К сожалению, почти не уцелело прямых высказываний Бартенева о Герцене. Это не дает возможности достоверно оценить позицию Петра Ивановича. Нет сомнения, что с годами отношение к Герцену у Бартенева менялось, и не просто от хорошего к плохому.

Определяющим в отношении Бартенева к Герцену было несколько проблем: 1. религия; 2. русская история; 3. будущее России.

Что касается первого пункта, то православный Бартенев никак не мог сблизиться с атеистом Герценом. Не мог Петр Иванович принять и ту горячую поддержку, которую Искандер выражал католической Польше. «Я с самого отрочества моего относился к католичеству и полякам почти враждебно», — вспоминал Бартенев135.

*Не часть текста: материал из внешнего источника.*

-- ==== Sys2Proof/Tests/Slice0.lean ====
section
/-! SUPPORT. Tests: ill-formed commands, single steps checked against the examples of the spec, and for every statement a
state and operands that meet its hypotheses together. A hypothesis that only names a term (`u = …`) is met by that term. -/

namespace Sys2Proof.Tests

open Sys2Proof.Machine Sys2Proof.Safety Sys2Proof.Laws

/-! ### A small world -/

/-- The state after one step that runs the command; the state itself where the step has another outcome. -/
def after (i : Instr) (s : State) : State :=
  match exec i s with
  | .next t => t
  | .fault _ => s
  | .refused _ => s

/-- The reply stored, if one is. -/
def replyOf (s : State) : Option Reply :=
  match s.link.buffer with
  | .stored r => some r
  | .empty | .pending _ => none

/-- The code of the reply stored, if one is. -/
def codeOfReply (s : State) : Option ReplyCode := (replyOf s).map (·.code)

def zeroMeasures : Measures :=
  { partsUsed := 0, partsLimit := 0, wearUsed := 0, wearLimit := 0, dressUsed := 0, dressLimit := 0, stockNow := 0,
    stockFloor := 0 }

def zeroDefine : DefineArgs :=
  { group := 0, kind := 0, policy := 0, nominalLoad := 0, warnMargin := 0, rollWear := 0, lossFloor := 0,
    overloadCeiling := 0, contactLevel := 0, engageDelay := 0, blankingTime := 0, filterTime := 0, fast := 0,
    maxCutTime := 0 }

def params : Params :=
  { policy := .priority, nominalLoad := 100, warnMargin := 10, rollWear := 2, lossFloor := 50, overloadCeiling := 900,
    contactLevel := 200, engageDelay := 5, blankingTime := 3, filterTime := 20, fast := false, maxCutTime := 10 }

/-- A wheel group with the members given. -/
def wheels (members : List Nat) : Group :=
  { kind := .wheel, params := params, members := members, cursor := none, queue := [] }

/-- A dresser group with the members given. -/
def rolls (members : List Nat) : Group := { wheels members with kind := .dresser }

/-- A wheel record of group 0 with a limit of 10 parts, in a state and at a seat. -/
def tool (n : Nat) (v : RecState) (q : Option SeatNo) : ToolRecord :=
  { number := n, kind := .wheel, state := v, group := some 0, seat := q
    partsUsed := 0, partsLimit := some 10, wearUsed := 0, wearLimit := none, wearCarry := 0
    dressUsed := 0, dressLimit := none, stockNow := 500, stockStart := 500, stockFloor := some 100
    warned := false, ended := EndedSet.empty, cause := none }

/-- The record with its measure PARTS ended. -/
def worn10 (r : ToolRecord) : ToolRecord :=
  { r with partsUsed := 10, ended := { EndedSet.empty with parts := true } }

/-- A roll of group 1. -/
def roll (n : Nat) (v : RecState) (q : Option SeatNo) : ToolRecord :=
  { tool n v q with kind := .dresser, group := some 1 }

/-- The reset state with records, groups and bound seats. -/
def world (table : List ToolRecord) (groups : List (GroupNo × Group)) (seats : List (SeatNo × Service × GroupNo)) : State :=
  { State.reset with
    table := table
    groups := groups.foldl (fun v p => v.set p.1 (some p.2)) State.reset.groups
    seats := seats.foldl (fun v p => v.set p.1 { service := p.2.1, group := some p.2.2 }) State.reset.seats }

/-- Seat 0 RUNNING tool 5 of group 0, with tools 6 AVAILABLE, 7 SPENT and 8 HELD in the group. -/
def running : State :=
  world [tool 5 .active (some 0), tool 6 .available none, worn10 (tool 7 .spent none), tool 8 .held none]
    [(0, wheels [5, 6, 7, 8])] [(0, .running, 0)]

/-- Seat 0 CHANGING with tool 5 chosen, tool 6 AVAILABLE beside it. -/
def changing : State :=
  world [tool 5 .chosen (some 0), tool 6 .available none] [(0, wheels [5, 6])] [(0, .changing, 0)]

/-- Seat 0 WAITING at the head of the queue of group 0, tool 5 HELD. -/
def waiting : State :=
  world [tool 5 .held none] [(0, { wheels [5] with queue := [0] })] [(0, .waiting, 0)]

/-- Seat 0 HALTED with tool 5 SUSPECT. -/
def halted : State :=
  world [{ tool 5 .suspect (some 0) with cause := some .loss }] [(0, wheels [5])] [(0, .halted, 0)]

/-- Seat 0 RUNNING tool 5 and its dresser seat 2 RUNNING roll 20. -/
def withRoll : State :=
  world [tool 5 .active (some 0), roll 20 .active (some 2)] [(0, wheels [5]), (1, rolls [20])]
    [(0, .running, 0), (2, .running, 1)]

/-- A part is open at station 0. -/
def opened (s : State) : State := s.setStation 0 { s.stations[0] with partOpen := true }

/-- Wheel seat 0 as given. -/
def atWheel (s : State) (f : Wheel → Wheel) : State := s.setWheel 0 (f s.wheels[0])

/-- A cut open at wheel seat 0, of an accumulated load of 12,345. -/
def cutting (s : State) : State :=
  atWheel s fun x => { x with
    phase := .cut, cutBlanking := 30, cutSeen := true, accumulator := 12345, cutTimer := some { count := 0, fires := false } }

/-- Seat 0 DUE with its tool ended, a part open. -/
def due : State :=
  opened (world [worn10 (tool 5 .active (some 0)), tool 6 .available none] [(0, wheels [5, 6])] [(0, .due, 0)])

/-! ### Ill-formed commands -/

theorem test_illformed_tool_numbers :
    (Instr.enrol 0 1 0 zeroMeasures).wf = false ∧ (Instr.edit 0xFFFF 0 0 zeroMeasures).wf = false
      ∧ (Instr.retire 0).wf = false ∧ (Instr.query 0xFFFF).wf = false ∧ (Instr.lock 0).wf = false
      ∧ (Instr.unlock 0xFFFF).wf = false ∧ (Instr.link 0 0 0).wf = false ∧ (Instr.unlink 0).wf = false
      ∧ (Instr.mount 0 0xFFFF).wf = false := by decide

theorem test_illformed_seats :
    (Instr.bind 16 0).wf = false ∧ (Instr.unbind 16).wf = false ∧ (Instr.mount 16 1).wf = false
      ∧ (Instr.swap 16).wf = false ∧ (Instr.whereSeat 16).wf = false ∧ (Instr.release 16).wf = false
      ∧ (Instr.condemn 255).wf = false ∧ (Instr.check 16 0 0 0).wf = false ∧ (Instr.dress 16 0).wf = false := by decide

theorem test_illformed_groups :
    (Instr.define { zeroDefine with group := 32 }).wf = false ∧ (Instr.link 32 1 0).wf = false
      ∧ (Instr.group 32).wf = false ∧ (Instr.bind 0 32).wf = false := by decide

theorem test_illformed_channels : (Instr.readLoad 9).wf = false ∧ (Instr.setSense 9 1).wf = false := by decide

theorem test_illformed_kinds :
    (Instr.enrol 1 0 0 zeroMeasures).wf = false ∧ (Instr.enrol 1 3 0 zeroMeasures).wf = false
      ∧ (Instr.define { zeroDefine with kind := 3 }).wf = false
      ∧ (Instr.define { zeroDefine with policy := 2 }).wf = false := by decide

theorem test_illformed_check :
    (Instr.check 2 0 0 0).wf = false ∧ (Instr.check 0 5 4 0).wf = false ∧ (Instr.check 0 2000 1023 0).wf = true := by
  decide

theorem test_illformed_is_refused :
    codeOfReply (after (.retire 0) State.reset) = some .badArg
      ∧ codeOfReply (after (.check 2 0 0 0) State.reset) = some .badArg := by decide

/-! ### Byte layouts -/

theorem test_check_bytes :
    crc8 [0x00] = 0x00 ∧ crc8 [0x40] = 0xC7 ∧ crc8 [0xA0] = 0x69 ∧ crc8 [0x90, 0x60] = 0xC6 := by decide

theorem test_decode_mount : decodeCommand 0x32 [0x04, 0x00, 0x0C] = some (.mount 4 12) := by decide

theorem test_decode_refuses : decodeCommand 0x32 [0x04, 0x00] = none ∧ decodeCommand 0x65 [] = none := by decide

theorem test_no_table_word : decodeTableWord 8 0 = none ∧ State.reset.withFetchWord 8 0 = State.reset := by decide

/-! ### Single steps -/

theorem test_enrol :
    (after (.enrol 7 1 1 { zeroMeasures with partsUsed := 3, partsLimit := 3 }) State.reset).find 7
      = some { tool 7 .spent none with
          group := none, partsUsed := 3, partsLimit := some 3, stockNow := 0, stockStart := 0, stockFloor := none
          ended := { EndedSet.empty with parts := true } } := by decide

theorem test_edit_ends_running :
    (after (.edit 5 1 0 { zeroMeasures with partsUsed := 10 }) (opened running)).seats[0].service = .due
      ∧ (after (.edit 5 1 0 { zeroMeasures with partsUsed := 10 }) running).find 6
        = some (tool 6 .chosen (some 0)) := by decide

theorem test_retire : (after (.retire 7) running).find 7 = none
    ∧ (after (.retire 7) running).groups[0] = some (wheels [5, 6, 8]) := by decide

theorem test_query : replyOf (after (.query 6) running) = some { code := .done, data := toolReport (tool 6 .available none) } := by
  decide

theorem test_next : replyOf (after (.next 5) running) = some { code := .done, data := toolReport (tool 6 .available none) }
    ∧ codeOfReply (after (.next 8) running) = some .endOfTable := by decide

theorem test_lock_chosen : (after (.lock 5) changing).find 5 = some (tool 5 .held none)
    ∧ (after (.lock 5) changing).find 6 = some (tool 6 .chosen (some 0)) := by decide

theorem test_unlock_serves : (after (.unlock 5) waiting).find 5 = some (tool 5 .chosen (some 0))
    ∧ (after (.unlock 5) waiting).seats[0].service = .changing := by decide

theorem test_define :
    (after (.define { zeroDefine with group := 31, kind := 1, policy := 1, lossFloor := 2000, filterTime := 2000 })
        State.reset).groups[31]
      = some { kind := .wheel, members := [], cursor := none, queue := [], params :=
          { policy := .rotate, nominalLoad := 1, warnMargin := 1, rollWear := 0, lossFloor := 1023, overloadCeiling := 0,
            contactLevel := 0, engageDelay := 0, blankingTime := 0, filterTime := 1000, fast := false,
            maxCutTime := 0 } } := by decide

theorem test_link :
    ((after (.link 0 9 1) (world [{ tool 9 .held none with group := none, wearCarry := 100 }] [(0, wheels [5, 6])] [])).groups[0].map
        (·.members)) = some [5, 9, 6]
      ∧ ((after (.link 0 9 1) (world [{ tool 9 .held none with group := none, wearCarry := 100 }] [(0, wheels [5, 6])]
        [])).find 9).map (·.wearCarry) = some 99 := by decide

theorem test_unlink : (after (.unlink 8) running).groups[0] = some (wheels [5, 6, 7])
    ∧ ((after (.unlink 8) running).find 8).map (·.group) = some none := by decide

theorem test_group : ((replyOf (after (.group 0) running)).map fun r => r.data.length) = some 32
    ∧ codeOfReply (after (.group 1) running) = some .noGroup := by decide

theorem test_bind_selects :
    (after (.bind 1 0) running).seats[1] = { service := .changing, group := some 0 }
      ∧ (after (.bind 1 0) running).find 6 = some (tool 6 .chosen (some 1)) := by decide

theorem test_unbind : (after (.unbind 0) running).seats[0] = { service := .unbound, group := none }
    ∧ (after (.unbind 0) running).find 5 = some (tool 5 .available none) := by decide

theorem test_mount : (after (.mount 0 5) changing).seats[0].service = .running
    ∧ (after (.mount 0 5) changing).pins.permit[0] = true := by decide

theorem test_mount_alternative : (after (.mount 0 6) changing).find 6 = some (tool 6 .active (some 0))
    ∧ (after (.mount 0 6) changing).find 5 = some (tool 5 .available none) := by decide

theorem test_swap : (after (.swap 0) running).find 6 = some (tool 6 .chosen (some 0))
    ∧ (after (.swap 0) running).find 5 = some (tool 5 .available none) := by decide

theorem test_where : (replyOf (after (.whereSeat 0) running)).map (·.data)
    = some [0, 3, 0, 0, 0, 5, 0, 0] := by decide

theorem test_release : (after (.release 0) halted).find 5 = some (tool 5 .active (some 0))
    ∧ (after (.release 0) halted).seats[0].service = .running := by decide

theorem test_condemn :
    (after (.condemn 0) halted).find 5 = some { tool 5 .broken none with cause := some .loss }
      ∧ (after (.condemn 0) halted).seats[0].service = .waiting := by decide

theorem test_check : (after (.check 0 100 2000 0) running).wheels[0].check
    = some { lo := 100, hi := 1023, steps := 1, count := 0, tested := false } := by decide

theorem test_dress :
    ((after (.dress 0 3000) (world [{ tool 5 .active (some 0) with stockNow := 2100, stockStart := 2100 }]
        [(0, wheels [5])] [(0, .running, 0)])).table.map fun r => (r.stockNow, r.dressUsed, r.ended.stock)) = [(100, 1, true)]
      ∧ codeOfReply (after (.dress 0 1) withRoll) = some .done
      ∧ ((after (.dress 0 1) withRoll).table.map (·.stockNow)) = [499, 498] := by decide

theorem test_readLoad :
    replyOf (after (.readLoad 8) State.reset) = some { code := .done, data := [8, 0, 0, 0, 8] } := by decide

theorem test_setSense : ((after (.setSense 0 255) State.reset).scan.channels[0]).count = 128
    ∧ ((after (.setSense 0 100) State.reset).scan.channels[0]).count = 64 := by decide

theorem test_takeNotices :
    (replyOf (after .takeNotices State.reset)).map (·.data)
        = some [0, 0, 0, 0, 0, 0, 0, 0, 0, 0, 0, 0, 0, 0, 0, 0, 1]
      ∧ (after .takeNotices State.reset).pins.nATTN = true := by decide

theorem test_setLink : (after (.setLink 9 9) State.reset).link.watchdog = some 0
    ∧ (after (.setLink 9 9) State.reset).notices.stretch = .ms4000 := by decide

theorem test_resume :
    (after .resume (State.reset.setLink { State.reset.link with hold := true, period := .ms50 })).link
      = { State.reset.link with period := .ms50, watchdog := some 0, buffer := .stored done } := by decide

theorem test_restart : (after .restart running).table = [] ∧ (after .restart running).link.cause = .restart := by decide

theorem test_ident : (replyOf (after .ident State.reset)).map (·.data)
    = some [0x4E, 0x5A, 0x17, 0xE8, 1, 128, 32, 16, 1, 0, 0, 0, 0, 0, 1] := by decide

/-- Straps of the tests: address 0, CRCEN as given. -/
def straps (crcen : Bool) : Straps := { strap := 0, crcen := crcen }

/-- The bits of a frame after its kind: the header's low bits as zeros, then bytes. -/
def tailOf (bytes : List Byte) : List Bool := lowBits 0 ++ bytes.flatMap bitsOf

/-- A frame that no other event falls into. -/
def whole (crcen : Bool) : FrameMoment := .whole (straps crcen)

theorem test_statusFrame : (after (.statusFrame (whole false) 0 (tailOf [0])) State.reset).pins.sdo
      = some (bitsOf 0x80)
    ∧ (after (.statusFrame (whole false) 0 (tailOf [0, 0])) State.reset).link.linkErr = true := by decide

theorem test_commandFrame :
    (after (.commandFrame (whole false) 0 (tailOf [0x60])) State.reset).link.buffer = .pending .takeNotices
      ∧ (after (.commandFrame (whole true) 0 (tailOf [0x60, 0])) State.reset).link.linkErr = true := by decide

theorem test_fetchFrame :
    (after (.fetchFrame (whole false) 0 (tailOf [0, 0, 0])) (after (.query 1) State.reset)).pins.sdo
      = some ([0xC0, 0x01, 0x10].flatMap bitsOf) := by decide

theorem test_frameOfNoKind :
    (after (.frameOfNoKind (whole false) (.twoClocks 0)) State.reset).link.linkErr = true
      ∧ (after (.frameOfNoKind (whole false) (.twoClocks 0)) State.reset).pins.sdo = none
      ∧ (after (.frameOfNoKind (whole false) (.twoClocks 1)) State.reset).link.linkErr = false := by decide

/-- RESUME is BUSY, and a FETCH of three bytes has begun. -/
def fetching : State :=
  after (.fetchFrame (.fall (straps false)) 0 (tailOf [0, 0]))
    (after (.commandFrame (whole false) 0 (tailOf [0x62])) State.reset)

Что касается второго пункта, то, как мы видели выше, Герцен выражал полное презрение к русской истории (кроме восстания декабристов). Как мог Бартенев спокойно читать заявления Герцена по поводу отсутствия в русской истории личностей? Для него, напротив, XVIII век — «петербургский период» — был интересен именно из-за ярких деятелей. Вряд ли он мог согласиться с критикой Петра I, например, как она была высказана Герценом в предисловии к французскому изданию Записок Екатерины II: «Петр I, террорист и реформатор по преимуществу, не питал никакого уважения к законности»136. Согласно же Бартеневу, Петр I — «чудо-богатырь русской земли» — «ярко выступает с чертами истинного гения и вполне русского человека»137. Бартенев не мог принять то обливание грязью, которому Искандер подверг Екатерину II. Отсюда и реплика Петра Ивановича в письме от 2 августа 1858 года (еще до встречи с А.И. Герценом) П.А. Плетневу из Остенде: «Колокол» и другие лондонские издания, рассеянные здесь по всем ресторациям и кофейням, конечно, не представляют отрадного чтения и только раздражают и волнуют»138. Необходимо заметить, что Бартенев был знаком с герценовскими изданиями еще до поездки и имел некоторые из них в своей библиотеке.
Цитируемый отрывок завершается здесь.